I Pre-Reading Activities

 Predictions: Using a Pre-reading Organizer

Directions: Examine the title of the post and of the actual article. Next examine  any photos. Write a paragraph describing what you think this article will discuss. A pre-reading organizer may be used.

Pre-reading chart by J. Swann

 

II. While Reading Activities

Word Inference

Directions: Try to infer the meanings of the words in bold taken from the article. You use a dictionary, thesaurus, and Word Chart for assistance.

  1. A  Bouncer has advice for  parents.
  2. A referee also had some sound advice to stop kids from fighting.
  3. These conflict resolution experts know how to stop fights before and after they start.
  4. But would their techniques work on my brawling twins?
  5. Apparently even Jimmy Fallon works from home now.
  6. Shouting siblings saturate the backgrounds of video posts.
  7. Even before the pandemic had confined us to our homes, parents were seeking help from therapists.
  8. My twin 5-year-olds, Penny and Layla, are sweet but hell raisers when provoked.
  9. Sometimes, I channel my inner yogi and lead an impromptu group meditation.
  10. I like to hide from the bickering and guzzle rosé.

 

Grammar Focus: Identifying Prepositions

Directions: The following sentences are from the news article.  For each sentence choose the correct preposition from the choices listed.

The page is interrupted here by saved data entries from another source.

/-- Inputs that yield no measurement (R114 to R116, R118): a PTP message of R114's list, an Announce with the timescale flag clear and what its
transmitter sends after it among them, is dropped and counted; an IRIG-B frame with bad markers or digits, and a 1PPS edge too early, are discarded
and counted; an edge with EPC_NEXT_SEC at 0 is ignored. None of them moves the counter. Delay requests go out and are answered as EPC_PTP.DELAY says,
and a Delay_Resp gives the path delay (IEEE 1588, log entry 70). The reference lost (R117, R118, R120): three announced sync intervals without a Sync,
1.1 s without an edge, two frames missing or bad. PTP goes on with the best of the other transmitters, where there is one; else from ACQUIRING or
LOCKED the unit enters HOLDOVER and bit 20 latches. When HOLDOVER has lasted the lesser of its limit and 10 s it enters LOST and bit 21 latches; the
counter keeps its value at both. -/
def Obligations.EpochInputsRefusedAndLost : Prop :=
  (∀ (s : State) (m : PtpMsg) (f : IrigFrame) (phase us ns : Nat), s.running = true → s.epoch.staged = none →
     s.fld F.EPC_CTRL_ENABLE = 1 →
     let r := s.epoch.rx
     let cur := s.epoch.cur
     (cur.src = 1 → ptpOn m cur = true →
       (m.kind = .management ∨ m.kind = .signaling ∨ m.domain.toNat ≠ cur.domain ∨ m.version ≠ 2 ∨
         m.kind = .announce ∧ m.timescale = false ∨ m.kind ≠ .announce ∧ m.sender ∈ r.arb) →
       ∃ t, exec (.ptpMessage m) s = .next t ∧ t.fld F.EPC_DROP_PTP = (s.fld F.EPC_DROP_PTP + 1) % 2 ^ 32 ∧ t.tick = s.tick ∧
         (m.kind = .announce → m.version = 2 → m.domain.toNat = cur.domain → m.timescale = false →
           m.sender ∈ t.epoch.rx.arb ∧ t.epoch.rx.sender ≠ some m.sender)) ∧
     (cur.src = 1 → ptpOn m cur = true → m.kind = .delayResp → m.domain.toNat = cur.domain → m.version = 2 → m.sender ∉ r.arb →
       cur.delay = false → r.sender = some m.sender → ∀ t1 t2 t3 : Nat, r.req = some (m.seq.toNat, t3) → r.lastSync = some (t1, t2) →
       ∃ t, exec (.ptpMessage m) s = .next t ∧ t.epoch.rx.delay = ((((t2 : Int) - t1) + ((m.refNs : Int) - t3)) / 2).toNat ∧
         t.epoch.rx.req = none ∧ t.tick = s.tick) ∧
     (cur.src = 2 → s.irigNs f = none →
       ∃ t, exec (.irigbFrame f) s = .next t ∧ t.fld F.EPC_DROP_INVALID = (s.fld F.EPC_DROP_INVALID + 1) % 2 ^ 32 ∧ t.tick = s.tick) ∧
     (irigMarkers f = false ∨ (∃ p ∈ [(1, 3), (10, 3), (20, 2), (30, 4)], irigPair f p.1 p.2 = none) → s.irigNs f = none) ∧
     (cur.src = 3 → s.fld F.EPC_NEXT_SEC_SECONDS ≠ 0 → ∀ p, s.epoch.ppsAt = some p → s.oscAt (1000 * us + ns) < p + 900000000 →
       ∃ t, exec (.ppsEdge us ns) s = .next t ∧ t.fld F.EPC_DROP_INVALID = (s.fld F.EPC_DROP_INVALID + 1) % 2 ^ 32 ∧
         t.tick = s.tick) ∧
     (cur.src = 3 → s.fld F.EPC_NEXT_SEC_SECONDS = 0 → exec (.ppsEdge us ns) s = .next s.repin) ∧
     (cur.src = 1 → cur.delay = true ∨ r.sender ≠ none →
       ∃ t, exec (.ptpDelayRequestSend ⟨false, false, phase⟩) s = .next t ∧ t.epoch.rx.req = some (s.epoch.seq, s.oscAt phase) ∧
         t.out = .ptp (if cur.delay then .pdelayReq else .delayReq) cur s.epoch.seq :: s.out ∧ t.epoch.seq = (s.epoch.seq + 1) % 65536) ∧
     (cur.src = 1 → cur.delay = true → ∀ q l, r.owed = q :: l →
       ∃ t, exec (.ptpDelayRequestSend ⟨false, true, phase⟩) s = .next t ∧ t.epoch.rx.owed = l ∧ t.out = .ptp .pdelayResp cur q :: s.out)) ∧
  (∀ (s : State) (phase : Nat) (f : IrigFrame), s.running = true →
     let now := s.oscAt phase
     let src := s.epoch.cur.src
     let due := (src = 1 ∧ ∃ a, s.epoch.rx.syncAt = some a ∧ a + 3 * s.epoch.rx.interval ≤ now) ∨
       (src = 2 ∧ ∃ a, s.epoch.irigAt = some a ∧ a + 2000000000 ≤ now) ∨ (src = 3 ∧ ∃ a, s.epoch.ppsAt = some a ∧ a + 1100000000 ≤ now)
     let held := fun (t : State) => t.fld F.EPC_STATUS_STATE = 3 ∧ t.fld F.EPC_STATUS_LOCK = 0 ∧ bit (t.fld F.FCL_STATUS_FAULT) 20 = true ∧
       t.epoch.holdStart = s.tick ∧ t.tick = s.tick
     ((s.fld F.EPC_STATUS_STATE = 1 ∨ s.fld F.EPC_STATUS_STATE = 2) →
       (due → (src = 1 → s.epoch.rx.best now s.epoch.rx.sender = none) → ∃ t, exec (.referenceLoss phase) s = .next t ∧ held t) ∧
       (s.fld F.EPC_CTRL_ENABLE = 1 → s.epoch.staged = none → src = 2 → 1 ≤ s.epoch.irigBad → s.irigNs f = none →
         ∃ t, exec (.irigbFrame f) s = .next t ∧ held t)) ∧
     (src = 1 → due → ∀ b, s.epoch.rx.best now s.epoch.rx.sender = some b →
       ∃ t, exec (.referenceLoss phase) s = .next t ∧ t.epoch.rx.sender = some b ∧ t.epoch.rx.syncAt = some now ∧
         t.fld F.EPC_STATUS_STATE = s.fld F.EPC_STATUS_STATE) ∧
     (¬due → exec (.referenceLoss phase) s = .next s.repin) ∧
     (s.fld F.EPC_STATUS_STATE = 3 →
       s.epoch.holdStart + min (s.fld F.EPC_HOLDOVER_TICKS) (10000000 / s.fld F.EPC_TICK_US) ≤ s.tick →
       ∃ t, exec .holdoverExpiry s = .next t ∧ t.fld F.EPC_STATUS_STATE = 4 ∧ bit (t.fld F.FCL_STATUS_FAULT) 21 = true ∧
         t.tick = s.tick ∧ t.counting = false))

Note that not all prepositions listed are in the article.

Some Prepositions: at,  as, across, around,  by, during,  for, from, in, into,  of, on,  to, over,  off, through, up,  with, since,

As the mediator for mini quarreling versions of myself, I want to pull out my hair by the fistful. Sometimes, I channel my inner yogi and lead an impromptu group meditation. During other crises, I’ve sent us all to separate rooms, so I could hide from the bickering and guzzle rosé. At this point, I’d try just about anything.

Reading Comprehension Identify The  Speakers

Directions: Read the following quotes from the speakers in the article. Then identify the speakers.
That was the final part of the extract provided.